EXERCISE GOAL :: Every entry should be repeated exactly as written.

RECORDS FOR THE TASK ::
==============================

-- ==== Sys2Proof/Laws/Memory.lean ====
section
/-! SUPPORT. The byte storage of the window: reading after writing, and the canonical form, which every
operation keeps. -/

namespace Sys2Proof.Machine

variable {β : Type}

theorem cellsGet_put_same (m : List (Nat × β)) (a : Nat) (v : β) :
    cellsGet (cellsPut m a v) a = some v := by
  induction m with
  | nil => simp [cellsPut, cellsGet]
  | cons c r ih =>
    obtain ⟨k, x⟩ := c
    simp only [cellsPut]
    split
    · simp [cellsGet]
    · split
      · simp [cellsGet]
      · rename_i h1 h2
        simp [cellsGet, Ne.symm h2, ih]

theorem cellsGet_put_other (m : List (Nat × β)) {a b : Nat} (v : β) (h : b ≠ a) :
    cellsGet (cellsPut m a v) b = cellsGet m b := by
  induction m with
  | nil => simp [cellsPut, cellsGet, Ne.symm h]
  | cons c r ih =>
    obtain ⟨k, x⟩ := c
    simp only [cellsPut]
    split
    · simp [cellsGet, Ne.symm h]
    · split
      · rename_i h1 h2
        subst h2
        simp [cellsGet, Ne.symm h]
      · by_cases hk : k = b <;> simp [cellsGet, hk, ih]

theorem mem_keys_cellsPut (m : List (Nat × β)) (a : Nat) (v : β) (k : Nat) :
    k ∈ (cellsPut m a v).map Prod.fst → k = a ∨ k ∈ m.map Prod.fst := by
  induction m with
  | nil => simp [cellsPut]
  | cons c r ih =>
    obtain ⟨k', x⟩ := c
    simp only [cellsPut]
    split
    · simp
    · split
      · rename_i h1 h2
        subst h2
        simp
      · intro h
        simp only [List.map_cons, List.mem_cons] at h ⊢
        rcases h with h | h
        · exact .inr (.inl h)
        · rcases ih h with h | h
          · exact .inl h
          · exact .inr (.inr h)

/-- An entry after a write is the one written or an old one. -/
theorem mem_cellsPut (m : List (Nat × β)) (a : Nat) (v : β) (c : Nat × β) (h : c ∈ cellsPut m a v) :
    c = (a, v) ∨ c ∈ m := by
  induction m with
  | nil => simpa [cellsPut] using h
  | cons x r ih =>
    obtain ⟨k, y⟩ := x
    simp only [cellsPut] at h
    split at h
    · simpa using h
    · split at h
      · simp only [List.mem_cons] at h ⊢
        exact h.imp_right .inr
      · simp only [List.mem_cons] at h ⊢
        rcases h with h | h
        · exact .inr (.inl h)
        · exact (ih h).imp_right .inr

theorem cellsPut_sorted (m : List (Nat × β)) (a : Nat) (v : β) (h : cellsSorted m) :
    cellsSorted (cellsPut m a v) := by
  induction m with
  | nil => simp [cellsPut, cellsSorted]
  | cons c r ih =>
    obtain ⟨k, x⟩ := c
    simp only [cellsSorted, List.map_cons, List.pairwise_cons] at h ih ⊢
    simp only [cellsPut]
    split
    · rename_i hlt
      simp only [List.map_cons, List.pairwise_cons, List.mem_cons]
      refine ⟨?_, h.1, h.2⟩
      rintro b (rfl | hb)
      · exact hlt
      · exact Nat.lt_trans hlt (h.1 b hb)
    · split
      · rename_i h1 h2
        subst h2
        simpa using h
      · rename_i h1 h2
        simp only [List.map_cons, List.pairwise_cons]
        refine ⟨fun b hb => ?_, ih h.2⟩
        rcases mem_keys_cellsPut r a v b hb with rfl | hb
        · omega
        · exact h.1 b hb

theorem cellsErase_sublist (m : List (Nat × β)) (a : Nat) : (cellsErase m a).Sublist m := by
  induction m with
  | nil => simp [cellsErase]
  | cons c r ih =>
    obtain ⟨k, x⟩ := c
    simp only [cellsErase]
    split
    · exact List.sublist_cons_self _ _
    · exact ih.cons_cons _

theorem cellsErase_sorted (m : List (Nat × β)) (a : Nat) (h : cellsSorted m) :
    cellsSorted (cellsErase m a) :=
  List.Pairwise.sublist ((cellsErase_sublist m a).map Prod.fst) h

theorem cellsGet_none_of_lt {m : List (Nat × β)} {a : Nat}
    (h : ∀ b ∈ m.map Prod.fst, a < b) : cellsGet m a = none := by
  induction m with
  | nil => rfl
  | cons c r ih =>
    obtain ⟨k, x⟩ := c
    simp only [List.map_cons, List.mem_cons, forall_eq_or_imp] at h
    have : k ≠ a := by omega
    simp [cellsGet, this, ih h.2]

/-- Equal contents are equal data: two lists in canonical form that read alike are the same list. -/
theorem eq_of_cellsGet_eq {m n : List (Nat × β)} (hm : cellsSorted m) (hn : cellsSorted n)
    (h : ∀ a, cellsGet m a = cellsGet n a) : m = n := by
  induction m generalizing n with
  | nil =>
    cases n with
    | nil => rfl
    | cons c r => have := h c.1; simp [cellsGet] at this
  | cons c r ih =>
    obtain ⟨k, x⟩ := c
    cases n with
    | nil => have := h k; simp [cellsGet] at this
    | cons d q =>
      obtain ⟨l, y⟩ := d
      simp only [cellsSorted, List.map_cons, List.pairwise_cons] at hm hn
      have hk := h k
      have hl := h l
      have hkl : k = l := by
        rcases Nat.lt_trichotomy k l with hlt | heq | hgt
        · have : cellsGet q k = none :=
            cellsGet_none_of_lt fun b hb => Nat.lt_trans hlt (hn.1 b hb)
          simp [cellsGet, this, Nat.ne_of_gt hlt] at hk
        · exact heq
        · have : cellsGet r l = none :=
            cellsGet_none_of_lt fun b hb => Nat.lt_trans hgt (hm.1 b hb)
          simp [cellsGet, this, Nat.ne_of_gt hgt] at hl
      subst hkl
      have hxy : x = y := by simpa [cellsGet] using hk
      subst hxy
      refine congrArg _ (ih hm.2 hn.2 fun a => ?_)
      by_cases ha : k = a
      · subst ha
        rw [cellsGet_none_of_lt hm.1, cellsGet_none_of_lt hn.1]
      · simpa [cellsGet, ha] using h a

/-! ## The window's storage -/

theorem memGet_put_same (m : Memory) {a : Nat} (b : Byte) (h : txBase ≤ a ∧ a < bufEnd) :
    memGet (memPut m a b) a = some b := by
  simp [memGet, memPut, h, cellsGet_put_same]

theorem memGet_put_other (m : Memory) {a c : Nat} (b : Byte) (h : c ≠ a) :
    memGet (memPut m a b) c = memGet m c := by
  unfold memGet memPut
  split
  · exact cellsGet_put_other m b h
  · rfl

/-- Every write keeps the canonical form. -/
theorem memPut_wf (m : Memory) (a : Nat) (b : Byte) (h : Memory.wf m) : Memory.wf (memPut m a b) := by
  unfold memPut
  split
  · rename_i ha
    refine ⟨cellsPut_sorted m a b h.1, fun c hc => ?_⟩
    rcases mem_keys_cellsPut m a b c.1 (List.mem_map_of_mem hc) with hk | hk
    · rw [hk]; exact ha
    · obtain ⟨d, hd, hk⟩ := List.mem_map.1 hk
      rw [← hk]; exact h.2 d hd
  · exact h

theorem reset_mem_wf : Memory.wf State.reset.mem := by
  simp [State.reset, Memory.wf, cellsSorted]

theorem putTx_wf (s : State) (j : Nat) (b : Byte) (h : Memory.wf s.mem) :
    Memory.wf (s.putTx j b).mem := memPut_wf _ _ _ h

theorem putRx_wf (s : State) (j : Nat) (b : Byte) (h : Memory.wf s.mem) :
    Memory.wf (s.putRx j b).mem := memPut_wf _ _ _ h

end Sys2Proof.Machine
end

==============================

TASK RESULT ::
-- ==== Sys2Proof/Laws/Memory.lean ====
section
/-! SUPPORT. The byte storage of the window: reading after writing, and the canonical form, which every
operation keeps. -/

namespace Sys2Proof.Machine

variable {β : Type}

theorem cellsGet_put_same (m : List (Nat × β)) (a : Nat) (v : β) :
    cellsGet (cellsPut m a v) a = some v := by
  induction m with
  | nil => simp [cellsPut, cellsGet]
  | cons c r ih =>
    obtain ⟨k, x⟩ := c
    simp only [cellsPut]
    split
    · simp [cellsGet]
    · split
      · simp [cellsGet]
      · rename_i h1 h2
        simp [cellsGet, Ne.symm h2, ih]

theorem cellsGet_put_other (m : List (Nat × β)) {a b : Nat} (v : β) (h : b ≠ a) :
    cellsGet (cellsPut m a v) b = cellsGet m b := by
  induction m with
  | nil => simp [cellsPut, cellsGet, Ne.symm h]
  | cons c r ih =>
    obtain ⟨k, x⟩ := c
    simp only [cellsPut]
    split
    · simp [cellsGet, Ne.symm h]
    · split
      · rename_i h1 h2
        subst h2
        simp [cellsGet, Ne.symm h]
      · by_cases hk : k = b <;> simp [cellsGet, hk, ih]

theorem mem_keys_cellsPut (m : List (Nat × β)) (a : Nat) (v : β) (k : Nat) :
    k ∈ (cellsPut m a v).map Prod.fst → k = a ∨ k ∈ m.map Prod.fst := by
  induction m with
  | nil => simp [cellsPut]
  | cons c r ih =>
    obtain ⟨k', x⟩ := c
    simp only [cellsPut]
    split
    · simp
    · split
      · rename_i h1 h2
        subst h2
        simp
      · intro h
        simp only [List.map_cons, List.mem_cons] at h ⊢
        rcases h with h | h
        · exact .inr (.inl h)
        · rcases ih h with h | h
          · exact .inl h
          · exact .inr (.inr h)

/-- An entry after a write is the one written or an old one. -/
theorem mem_cellsPut (m : List (Nat × β)) (a : Nat) (v : β) (c : Nat × β) (h : c ∈ cellsPut m a v) :
    c = (a, v) ∨ c ∈ m := by
  induction m with
  | nil => simpa [cellsPut] using h
  | cons x r ih =>
    obtain ⟨k, y⟩ := x
    simp only [cellsPut] at h
    split at h
    · simpa using h
    · split at h
      · simp only [List.mem_cons] at h ⊢
        exact h.imp_right .inr
      · simp only [List.mem_cons] at h ⊢
        rcases h with h | h
        · exact .inr (.inl h)
        · exact (ih h).imp_right .inr

theorem cellsPut_sorted (m : List (Nat × β)) (a : Nat) (v : β) (h : cellsSorted m) :
    cellsSorted (cellsPut m a v) := by
  induction m with
  | nil => simp [cellsPut, cellsSorted]
  | cons c r ih =>
    obtain ⟨k, x⟩ := c
    simp only [cellsSorted, List.map_cons, List.pairwise_cons] at h ih ⊢
    simp only [cellsPut]
    split
    · rename_i hlt
      simp only [List.map_cons, List.pairwise_cons, List.mem_cons]
      refine ⟨?_, h.1, h.2⟩
      rintro b (rfl | hb)
      · exact hlt
      · exact Nat.lt_trans hlt (h.1 b hb)
    · split
      · rename_i h1 h2
        subst h2
        simpa using h
      · rename_i h1 h2
        simp only [List.map_cons, List.pairwise_cons]
        refine ⟨fun b hb => ?_, ih h.2⟩
        rcases mem_keys_cellsPut r a v b hb with rfl | hb
        · omega
        · exact h.1 b hb

theorem cellsErase_sublist (m : List (Nat × β)) (a : Nat) : (cellsErase m a).Sublist m := by
  induction m with
  | nil => simp [cellsErase]
  | cons c r ih =>
    obtain ⟨k, x⟩ := c
    simp only [cellsErase]
    split
    · exact List.sublist_cons_self _ _
    · exact ih.cons_cons _

theorem cellsErase_sorted (m : List (Nat × β)) (a : Nat) (h : cellsSorted m) :
    cellsSorted (cellsErase m a) :=
  List.Pairwise.sublist ((cellsErase_sublist m a).map Prod.fst) h

theorem cellsGet_none_of_lt {m : List (Nat × β)} {a : Nat}
    (h : ∀ b ∈ m.map Prod.fst, a < b) : cellsGet m a = none := by
  induction m with
  | nil => rfl
  | cons c r ih =>
    obtain ⟨k, x⟩ := c
    simp only [List.map_cons, List.mem_cons, forall_eq_or_imp] at h
    have : k ≠ a := by omega
    simp [cellsGet, this, ih h.2]

/-- Equal contents are equal data: two lists in canonical form that read alike are the same list. -/
theorem eq_of_cellsGet_eq {m n : List (Nat × β)} (hm : cellsSorted m) (hn : cellsSorted n)
    (h : ∀ a, cellsGet m a = cellsGet n a) : m = n := by
  induction m generalizing n with
  | nil =>
    cases n with
    | nil => rfl
    | cons c r => have := h c.1; simp [cellsGet] at this
  | cons c r ih =>
    obtain ⟨k, x⟩ := c
    cases n with
    | nil => have := h k; simp [cellsGet] at this
    | cons d q =>
      obtain ⟨l, y⟩ := d
      simp only [cellsSorted, List.map_cons, List.pairwise_cons] at hm hn
      have hk := h k
      have hl := h l
      have hkl : k = l := by
        rcases Nat.lt_trichotomy k l with hlt | heq | hgt
        · have : cellsGet q k = none :=
            cellsGet_none_of_lt fun b hb => Nat.lt_trans hlt (hn.1 b hb)
          simp [cellsGet, this, Nat.ne_of_gt hlt] at hk
        · exact heq
        · have : cellsGet r l = none :=
            cellsGet_none_of_lt fun b hb => Nat.lt_trans hgt (hm.1 b hb)
          simp [cellsGet, this, Nat.ne_of_gt hgt] at hl
      subst hkl
      have hxy : x = y := by simpa [cellsGet] using hk
      subst hxy
      refine congrArg _ (ih hm.2 hn.2 fun a => ?_)
      by_cases ha : k = a
      · subst ha
        rw [cellsGet_none_of_lt hm.1, cellsGet_none_of_lt hn.1]
      · simpa [cellsGet, ha] using h a

/-! ## The window's storage -/

theorem memGet_put_same (m : Memory) {a : Nat} (b : Byte) (h : txBase ≤ a ∧ a < bufEnd) :
    memGet (memPut m a b) a = some b := by
  simp [memGet, memPut, h, cellsGet_put_same]

theorem memGet_put_other (m : Memory) {a c : Nat} (b : Byte) (h : c ≠ a) :
    memGet (memPut m a b) c = memGet m c := by
  unfold memGet memPut
  split
  · exact cellsGet_put_other m b h
  · rfl

/-- Every write keeps the canonical form. -/
theorem memPut_wf (m : Memory) (a : Nat) (b : Byte) (h : Memory.wf m) : Memory.wf (memPut m a b) := by
  unfold memPut
  split
  · rename_i ha
    refine ⟨cellsPut_sorted m a b h.1, fun c hc => ?_⟩
    rcases mem_keys_cellsPut m a b c.1 (List.mem_map_of_mem hc) with hk | hk
    · rw [hk]; exact ha
    · obtain ⟨d, hd, hk⟩ := List.mem_map.1 hk
      rw [← hk]; exact h.2 d hd
  · exact h

theorem reset_mem_wf : Memory.wf State.reset.mem := by
  simp [State.reset, Memory.wf, cellsSorted]

theorem putTx_wf (s : State) (j : Nat) (b : Byte) (h : Memory.wf s.mem) :
    Memory.wf (s.putTx j b).mem := memPut_wf _ _ _ h

theorem putRx_wf (s : State) (j : Nat) (b : Byte) (h : Memory.wf s.mem) :
    Memory.wf (s.putRx j b).mem := memPut_wf _ _ _ h

end Sys2Proof.Machine
end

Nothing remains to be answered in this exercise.